-- ==== Sys2Proof/Machine/Dies.lean ====
section
/-!
DEFINITION. Dies and die links: the modes of a bundle, replay and retraining in service, die service, and parts that leave
service (R24, R50 to R55, R719, R778 to R800); the saturation windows and the closure report (R561, R707, R708).
-/

namespace Sys2Proof.Machine

/-! ### Bundles (R787) -/

/-- The mode of one direction, by its bad lanes (R787). -/
def modeOf (bad : BitVec 68) : LaneMode :=
  let low := popBits (bad.extractLsb' 0 34)
  let high := popBits (bad.extractLsb' 34 34)
  if low + high ≤ 4 then .full
  else if low ≤ 2 then .halfLow
  else if high ≤ 2 then .halfHigh
  else .failed

/-- A bundle with other bad lanes, its modes chosen from them (R787, R788, R790). -/
def Bundle.withBad (b : Bundle) (out inn : BitVec 68) : Bundle :=
  { b with badOut := out, badIn := inn, modeOut := modeOf out, modeIn := modeOf inn }

/-- The state with another die link of port p of base die d. -/
def State.putLink (s : State) (d p : Nat) (l : DieLink) : State :=
  s.setDies { s.dies with links := s.dies.links.set (5 * d + p) l }

/-- A change of bundle b of a link. -/
def State.onBundle (s : State) (d p b : Nat) (f : Bundle → Bundle) : State :=
  let l := s.dieLink d p
  s.putLink d p { l with bundles := l.bundles.modify b f }

/-! ### Parts that leave service (R51, R53, R719, R800) -/

/-- Every link of a die is fenced (R793). -/
def State.fenceLinks (s : State) (code : Nat) : State :=
  let touches := fun (i : Nat) => i / 5 == code || ((portFar (i / 5) (i % 5)).map (·.1)) == some code
  s.setDies { s.dies with links := s.dies.links.mapIdx fun i l => if touches i && !l.bundles.isEmpty then { l with fenced := true } else l }

/-- Contexts with a block on a cluster that meets a condition are torn down with HW_FAULT (R719, R800). -/
def State.tearResident (s : State) (on : Nat → Bool) : State :=
  (((s.compute.blocks.filter fun b => on b.cluster).map (·.ctx)).eraseDups).foldl (fun t c => t.teardown c stHwFault) s

/-- A compute die leaves service (R50, R55, R719). -/
def State.dropCompute (s : State) (d : Nat) : State :=
  (s.setIds { s.ids with
    computeLive := s.ids.computeLive &&& ~~~(BitVec.twoPow 8 d), clusterLive := s.ids.clusterLive.set d 0 }).tearResident
      fun c => c / 24 == d

/-- A base die leaves service, and with it its compute die and both stacks; routes are redrawn, and every context is torn down
with HW_FAULT (R33, R34, R51, R53, R800). -/
def State.dropBase (s : State) (d : Nat) : State :=
  let live := s.ids.baseLive &&& ~~~(BitVec.twoPow 8 d)
  let s := s.setIds { s.ids with
    baseLive := live, computeLive := s.ids.computeLive &&& ~~~(BitVec.twoPow 8 d),
    clusterLive := s.ids.clusterLive.set d 0,
    stackLive := s.ids.stackLive &&& ~~~(BitVec.twoPow 16 (2 * d) ||| BitVec.twoPow 16 (2 * d + 1)), routes := routeTables s.linkInUse live }
  (List.range 64).foldl (fun t c => t.teardown c stHwFault) (s.fenceLinks d)

/-- A processor die leaves service (R719, R800). -/
def State.dropProc (s : State) (p : Nat) : State :=
  (s.setIds { s.ids with procLive := s.ids.procLive &&& ~~~(BitVec.twoPow 2 p) }).fenceLinks (8 + p)

/-- An optical engine leaves service: its eight ports are DOWN, and what went over them is lost (R604, R719, R800). -/
def State.dropOptical (s : State) (k : Nat) : State :=
  let s := s.setIds { s.ids with optLive := s.ids.optLive &&& ~~~(BitVec.twoPow 4 k) }
  (List.range 8).foldl (fun (t : State) i =>
    let p := 8 * k + i
    let t := if (t.port p).st == .up then t.portLost p else t
    t.putPort p { t.port p with st := .down }) s

/-- A die is fenced in service (R791, R800). -/
def State.fenceDie (s : State) (code : Nat) : State :=
  if code < 8 then s.dropBase code else if code < 10 then s.dropProc (code - 8) else s

/-- CLUSTER_FAULT (R24, R800). -/
def State.clusterFault (s : State) (c : Nat) : State :=
  (s.setIds { s.ids with
    clusterLive := s.ids.clusterLive.modify (c / 24) fun v => v &&& ~~~(BitVec.twoPow 24 (c % 24)) }).tearResident (· == c)

/-- CLUSTER_FAULT (R24). -/
def execClusterFault (cluster : Nat) (s : State) : Host.Outcome State Fault Refusal :=
  onEvent (decide (cluster < 192)) (fun s => s.clusterFault cluster) s

/-! ### Replay and retraining in service (R789 to R792) -/

/-- A bundle begins to retrain, at both ends of a link between two tiles (R790, R793). -/
def State.beginRetrain (s : State) (d p b : Nat) : State :=
  let mark := fun (x : Bundle) => { x with retraining := true }
  let t := s.onBundle d p b mark
  match portFar d p with
  | some (e, q) => if e < 8 then t.onBundle e q b mark else t
  | none => t

/-- The next bundle of a link with more than 64 replays in its millisecond retrains, when none of the link does (R789, R790). -/
def State.nextRetrain (s : State) (d p : Nat) : State :=
  let l := s.dieLink d p
  if l.bundles.any (·.retraining) then s
  else
    match l.bundles.findIdx? fun b => decide (64 < b.msReplays) && b.mode != .failed with
    | some b => s.beginRetrain d p b
    | none => s

/-- A flit is replayed at the inbound side of a bundle (R789). -/
def State.flitReplay (s : State) (d p b : Nat) : State :=
  let ms := s.mt / 8000000
  let up := fun (x : Bundle) => { x with
    replays := (x.replays + 1) % 2 ^ 32, msReplays := if x.ms = ms then x.msReplays + 1 else 1, ms }
  ((s.onBundle d p b up).count 12 1).nextRetrain d p

/-- FLIT_REPLAY (R789). -/
def execFlitReplay (tile port bundle : Nat) (s : State) : Host.Outcome State Fault Refusal :=
  onEvent (decide (tile < 8) && decide (port < 5) && decide (bundle < (s.dieLink tile port).bundles.length)
    && (s.dieLink tile port).used && !(s.dieLink tile port).fenced) (fun s => s.flitReplay tile port bundle) s

/-- The die that a FAILED bundle of a link fences, with the outcome of its two loopback tests (R791). -/
def failedFences (d p : Nat) (ownFails farFails : Bool) : Nat :=
  match portFar d p with
  | some (e, _) =>
    if e = 0xA then d
    else if e = 8 ∨ e = 9 then e
    else if ownFails && !farFails then d
    else if farFails && !ownFails then e
    else max d e
  | none => d

/-- One end of a bundle has been retrained (R790). -/
def State.retrained (s : State) (d p b : Nat) (out inn : BitVec 68) : State :=
  let l := s.dieLink d p
  let up := fun (x : Bundle) => { x.withBad (x.badOut ||| out) (x.badIn ||| inn) with retraining := false, msReplays := 0 }
  (s.putLink d p { l with bundles := l.bundles.modify b up, retrains := (l.retrains + 1) % 2 ^ 32 }).count 11 1

/-- A retrain, at both ends of a link between two tiles (R790, R793), and the fence of a bundle that fails (R791). -/
def State.bundleRetrain (s : State) (f : LaneFaults) (ownFails farFails : Bool) : State :=
  let s := s.retrained f.tile f.port f.bundle f.out f.inn
  let s := match portFar f.tile f.port with
    | some (e, q) => if e < 8 then (s.retrained e q f.bundle f.inn f.out).nextRetrain e q else s
    | none => s
  let s := s.nextRetrain f.tile f.port
  match (s.dieLink f.tile f.port).bundles[f.bundle]? with
  | some b => if b.mode == .failed then s.fenceDie (failedFences f.tile f.port ownFails farFails) else s
  | none => s

/-- BUNDLE_RETRAIN (R790). -/
def execBundleRetrain (faults : LaneFaults) (ownFails farFails : Bool) (s : State) : Host.Outcome State Fault Refusal :=
  .next (match (s.dieLink faults.tile faults.port).bundles[faults.bundle]? with
    | some b => if faults.tile < 8 ∧ faults.port < 5 ∧ b.retraining then s.bundleRetrain faults ownFails farFails else s
    | none => s)

/-! ### Die service (R794 to R799) -/

/-- A die service starts: the tile is checked, and takes no further block (R795, R796 steps 1 and 2). -/
def State.startService (s : State) (n : Nat) : State :=
  let d := s.arg n 0 % 8
  if !(s.ids.baseLive.getLsbD d) then s.complete n stHwFault []
  else
    let run : DieServiceRun := ⟨n, d, s.ids.computeLive.getLsbD d, s.takenAt n⟩
    (s.setIds { s.ids with computeLive := s.ids.computeLive &&& ~~~(BitVec.twoPow 8 d) }).setDies
      { s.dies with service := some run }

/-- The next die service starts, when none runs (R794). -/
def State.nextService : Nat → State → State
  | 0, s => s
  | k + 1, s =>
    match s.dies.service, s.dies.serviceQueue with
    | none, n :: rest => State.nextService k ((s.setDies { s.dies with serviceQueue := rest }).startService n)
    | _, _ => s

/-- DIE_SERVICE (R794). -/
def execDieService (mbx : Nat) (s : State) : Host.Outcome State Fault Refusal :=
  runCommand mbx 0x0D00 (fun s =>
    let t := (s.begin_ mbx).setDies { s.dies with serviceQueue := s.dies.serviceQueue ++ [mbx] }
    State.nextService t.dies.serviceQueue.length t) s

/-- The die is off and on again: L1 presence, cluster TLBs and block memory are gone, and the stop is recorded (R124, R796
steps 4 to 7, R799). -/
def State.powerCycle (s : State) (d stop : Nat) : State :=
  let s := s.setCoh { s.coh with
    lines := s.coh.lines.map fun l => if l.agent = d then { l with clusters := 0 } else l,
    l1 := s.coh.l1.filter (fun l => l.cluster / 24 != d), detectors := s.coh.detectors.filter fun x => x.cluster / 24 != d }
  let s := s.setXlat { s.xlat with
    l1 := s.xlat.l1.filter (fun x => x.entry.place / 24 != d), tlb := s.xlat.tlb.filter fun e => e.place / 24 != d }
  let s := s.setCompute { s.compute with
    bmem := s.compute.bmem.filter fun c => c.1 / 2 ^ 21 / 24 != d }
  let flags := s.plumbFlags d false true
  s.traceKept d s.mt flags (recordOf [traceHead 0x12 d 0 0xFF none flags, stop, s.mt])

/-- The drained die is switched off and on, retested, and returns with the clusters that passed (R796 steps 4 to 9). -/
def State.serviceEnds (s : State) (r : DieServiceRun) (passed : BitVec 24) (linkOk : Bool) (stop : Nat) : State :=
  let s := (s.powerCycle r.tile stop).setDies { s.dies with service := none }
  let s := if linkOk && passed != 0 then
      (s.setIds { s.ids with
        clusterLive := s.ids.clusterLive.set r.tile passed,
        computeLive := s.ids.computeLive ||| BitVec.twoPow 8 r.tile }).complete r.mbx stOk [passed.toNat]
    else (s.setIds { s.ids with clusterLive := s.ids.clusterLive.set r.tile 0 }).complete r.mbx stHwFault []
  State.nextService (s.dies.serviceQueue.length) s

/-- DIE_SERVICE_DRAINED (R796): no block is left on the tile, whose clocks have stopped (R124). A service that waits behind one
that ran out of time starts (R794). -/
def execDieServiceDrained (passed : Nat) (back : DieReturn) (s : State) : Host.Outcome State Fault Refusal :=
  .next (match s.dies.service with
    | some r =>
      if s.compute.blocks.any fun b => b.cluster / 24 == r.tile then s
      else s.serviceEnds r (BitVec.ofNat 24 passed) (back.linkOk && s.ids.baseLive.getLsbD r.tile) back.stop
    | none => State.nextService s.dies.serviceQueue.length s)

/-- DIE_SERVICE_TIMEOUT (R797): the drain has not ended 12 s after the take, and the service has had no effect; a cluster that was
fenced meanwhile stays fenced (R24). -/
def State.serviceTimesOut (s : State) (r : DieServiceRun) : State :=
  let s := (s.dropService r).complete r.mbx stTimeout []
  State.nextService (s.dies.serviceQueue.length) s

/-- DIE_SERVICE_TIMEOUT (R797). -/
def execDieServiceTimeout (s : State) : Host.Outcome State Fault Refusal :=
  .next (match s.dies.service with
    | some r =>
      if (s.compute.blocks.any fun b => b.cluster / 24 == r.tile) && decide (r.take + 96000000000 ≤ s.mt) then s.serviceTimesOut r
      else s
    | none => s)

/-! ### Saturation windows and the closure report (R561, R562, R707, R708) -/

/-- A stack moved less than half the bytes that it can move in 1,024 plumb cycles at `clock` MHz (R561): 2,048 GB/s. -/
def halfIdle (clock moved : Nat) : Bool := decide (2 * moved * clock < 2048000 * 1024)

/-- Bytes that stack `i` moved in the present window. -/
def MemState.moved (m : MemState) (i : Nat) : Nat := (nth m.busy i 0 + 2 ^ 64 - nth m.busyLast i 0) % 2 ^ 64

/-- The counters of the stacks and of the die-link ports (R561, R562): cycles in which some pseudo-channel of a stack had no
free entry, and in which a port's outbound credit pool was empty. -/
def State.judgeMemory (s : State) (full empty : List Nat) : State :=
  let m := s.mem
  let idle := fun (i : Nat) => halfIdle s.pwr.clock (m.moved i)
  let allIdle := (List.range 16).all fun i => !(s.ids.stackLive.getLsbD i) || idle i
  let sat := fun (l : List Nat) (i : Nat) => decide (512 ≤ nth l i 0)
  s.setMem { m with
    full := m.full.mapIdx (fun i v => (v + nth full i 0) % 2 ^ 64),
    swi := m.swi.mapIdx (fun i v => if sat full i && idle i then (v + 1) % 2 ^ 64 else v),
    linkSat := m.linkSat.mapIdx (fun i v => if sat empty i then (v + 1) % 2 ^ 32 else v),
    linkSwi := m.linkSwi.mapIdx (fun i v => if sat empty i && allIdle then (v + 1) % 2 ^ 32 else v),
    busyLast := m.busy }

/-- Index of the greatest number, the lowest of equals (R708). -/
def greatest : List Nat → Nat
  | [] => 0
  | [_] => 0
  | a :: l => let i := greatest l; if nth l i 0 ≤ a then 0 else i + 1

/-- What a window adds to the accounting record of a context that had a block resident in it (R707, R708). -/
def Account.judged (a : Account) (c : Option Clash) : Account :=
  let a := { a with active := (a.active + 1) % 2 ^ 64 }
  match c with
  | none => a
  | some c =>
    if c.cycles < 512 then a
    else
      let kind := greatest (c.kinds.take 3)
      let by_ := greatest (c.others.take 9)
      { a with
        contended := (a.contended + 1) % 2 ^ 64,
        contHbm := if kind = 0 then (a.contHbm + 1) % 2 ^ 64 else a.contHbm,
        contLink := if kind = 1 then (a.contLink + 1) % 2 ^ 64 else a.contLink,
        contFab := if kind = 2 then (a.contFab + 1) % 2 ^ 64 else a.contFab,
        contBy := a.contBy.modify by_ fun v => (v + 1) % 2 ^ 64 }

/-- The closure judgement of every open context (R707, R708). -/
def State.judgeContexts (s : State) (clashes : List Clash) : State :=
  let active := fun (c : Nat) => s.share.resident.contains c || s.compute.blocks.any fun b => b.ctx == c
  let up := fun (c : Nat) (x : Context) =>
    if x.st == .opened && active c then { x with acct := x.acct.judged (clashes.find? fun k => k.ctx == c) } else x
  (s.setCtxs (s.ctxs.mapIdx up)).setShare { s.share with resident := [] }

/-- SATURATION_WINDOW (R561, R707). -/
def execSaturationWindow (full empty : List Nat) (clashes : List Clash) (s : State) : Host.Outcome State Fault Refusal :=
  .next ((s.judgeMemory full empty).judgeContexts clashes)

end Sys2Proof.Machine
end

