/-- A module reset with VSTBY up: every register takes its reset value (R17); flash, fuses, the always-on memory and the
management endpoint keep theirs, and a slot that was being written is invalid (R693, R749, R765, R769, R823, R831, R843; log 153). -/
def State.moduleReset (s : State) : State :=
  { State.reset with
    conn := { ModuleState.reset with
      resetN := s.conn.resetN, slotPins := s.conn.slotPins, tripped := s.conn.tripped, i3cAddr := s.conn.i3cAddr,
      eid := s.conn.eid, receiver := s.conn.receiver, events := s.conn.events, nextEvent := s.conn.nextEvent,
      sensors := s.conn.sensors, ibi := s.conn.ibi, slaac := s.conn.slaac, found := s.conn.found },
    fab := { FabricState.reset with slot := s.fab.slot },
    share := { ShareState.reset with tiles := s.share.tiles, localNext := s.share.localNext },
    mem := { MemState.reset with repairs := s.mem.repairs },
    monu := { MonumentState.reset with flash := s.monu.flash },
    trust := { s.trust.kept with slotBad := s.trust.slotBad || s.slotWriting },
    dies := { DiesState.reset with
      links := s.dies.links.map fun l => { DieLink.reset 0 with bundles := l.bundles.map Bundle.kept } },
    obs := { ObsState.reset with units := s.obs.units.map TraceUnit.gasp },
    freeCtr := s.freeCtr,
    outbox := s.outbox,
    pending := s.pending }

/-- VSTBY falls: what a module reset keeps in the always-on domain is lost too (R769, R823, R831). -/
def State.standbyFalls (s : State) : State :=
  let t := s.moduleReset
  let t := t.setConn { ModuleState.reset with phase := .off, resetN := s.conn.resetN, slotPins := s.conn.slotPins }
  let t := t.setFab FabricState.reset
  let t := t.setTrust { t.trust with idxCopy := none }
  t.setObs { t.obs with units := List.replicate 9 { TraceUnit.reset with frozen := false } }

/-- POWER_LOSS (R769). -/
def execPowerLoss (s : State) : Host.Outcome State Fault Refusal :=
  onEvent (s.conn.phase != .off) State.standbyFalls s

/-- VSTBY comes up: SLOT_ID is latched, and start-up begins unless RESET_N is low (R831, R832, R840). -/
def State.powerOn (s : State) (slot : Nat) (found : StartInputs) : State :=
  let s := (s.setConn { s.conn with phase := .inReset, slotPins := slot % 256 }).setFab { s.fab with slot := slot % 256 }
  if s.conn.resetN then s.boot found else s

/-- POWER_ON (R840). -/
def execPowerOn (slot : Nat) (found : StartInputs) (s : State) : Host.Outcome State Fault Refusal :=
  onEvent (s.conn.phase == .off) (fun s => s.powerOn slot found) s

/-- Sensors of a temperature (R850): the compute dies, stacks, processor dies, hub and optical engines. -/
def dieTemperature (id : Nat) : Bool :=
  (decide (0x10 ≤ id) && decide (id < 0x18)) || (decide (0x20 ≤ id) && decide (id < 0x32)) || id == 0x40
    || (decide (0x50 ≤ id) && decide (id < 0x54))

/-- Every temperature is below 95 °C (R837). -/
def State.cool (s : State) : Bool := s.conn.sensors.all fun x => !(dieTemperature x.id) || decide (x.value < 95)

/-- RESET_N falls for a millisecond (R832, R837). -/
def State.resetAssert (s : State) : State :=
  let s := s.setConn { s.conn with resetN := false }
  if s.conn.phase == .off then s
  else
    let t := s.moduleReset
    t.setConn { t.conn with tripped := t.conn.tripped && !t.cool }

/-- RESET_ASSERT (R832). -/
def execResetAssert (s : State) : Host.Outcome State Fault Refusal := .next s.resetAssert

/-- RESET_RELEASE (R832, R837, R840): start-up resumes, unless a thermal trip keeps the module in reset. -/
def State.resetRelease (s : State) (found : StartInputs) : State :=
  let s := s.setConn { s.conn with resetN := true }
  if s.conn.phase == .inReset && !s.conn.tripped then s.boot found else s

/-- RESET_RELEASE (R832). -/
def execResetRelease (found : StartInputs) (s : State) : Host.Outcome State Fault Refusal := .next (s.resetRelease found)

/-- INPUT_FAULT_RESET (R719). -/
def execInputFaultReset (s : State) : Host.Outcome State Fault Refusal := onEvent (s.conn.phase != .off) State.moduleReset s

/-- THERMAL_TRIP (R837): every rail but VSTBY is off, and the module is in reset. -/
def execThermalTrip (s : State) : Host.Outcome State Fault Refusal :=
  onEvent (s.conn.phase != .off) (fun s =>
    let t := s.moduleReset
    t.setConn { t.conn with tripped := true }) s

/-- A PLDM event waits for its acknowledgement, and goes to the receiver, if there is one (R836, R850). -/
def State.raiseEvent (s : State) (sensor band : Nat) : State :=
  let e : PldmEvent := ⟨sensor, band, s.conn.nextEvent⟩
  let t := s.setConn { s.conn with events := s.conn.events ++ [e], nextEvent := s.conn.nextEvent + 1 }
  let t := t.alertSince s
  match t.conn.receiver with
  | some a => t.emit (.pldm a 2 0x0A [(e.id : Int), (sensor : Int), (band : Int)])
  | none => t

/-- RAIL_FAULT (R719, R834, R836). -/
def State.railFault (s : State) (r : Rail) : State :=
  let e := s.raiseEvent 0x60 1
  let t := e.setConn { e.conn with faulted := r :: e.conn.faulted }
  match r with
  | .standby => s.standbyFalls
  | .hub => e.moduleReset
  | .flash => e.moduleReset
  | .compute d => t.dropCompute d
  | .base d => t.dropBase d
  | .memory d => t.dropBase d
  | .proc p => t.dropProc p
  | .optical k => t.dropOptical k
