-- ==== Sys2Proof/Machine/Dispatch.lean ====
section
/-!
DEFINITION. The dispatch: one arm per row of the opcode table, in its order, each a direct call of that row's meaning.
-/

namespace Sys2Proof.Machine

■ **What the task requires**
Within the material above, copy exactly the lines from the line that holds "optical engines. -/" up to and including the line that holds "def execResetAssert (s".

■ **Expected output**
/-- Sensors of a temperature (R850): the compute dies, stacks, processor dies, hub and optical engines. -/
def dieTemperature (id : Nat) : Bool :=
  (decide (0x10 ≤ id) && decide (id < 0x18)) || (decide (0x20 ≤ id) && decide (id < 0x32)) || id == 0x40
    || (decide (0x50 ≤ id) && decide (id < 0x54))

/-- Every temperature is below 95 °C (R837). -/
def State.cool (s : State) : Bool := s.conn.sensors.all fun x => !(dieTemperature x.id) || decide (x.value < 95)

/-- RESET_N falls for a millisecond (R832, R837). -/
def State.resetAssert (s : State) : State :=
  let s := s.setConn { s.conn with resetN := false }
  if s.conn.phase == .off then s
  else
    let t := s.moduleReset
    t.setConn { t.conn with tripped := t.conn.tripped && !t.cool }

/-- RESET_ASSERT (R832). -/
def execResetAssert (s : State) : Host.Outcome State Fault Refusal := .next s.resetAssert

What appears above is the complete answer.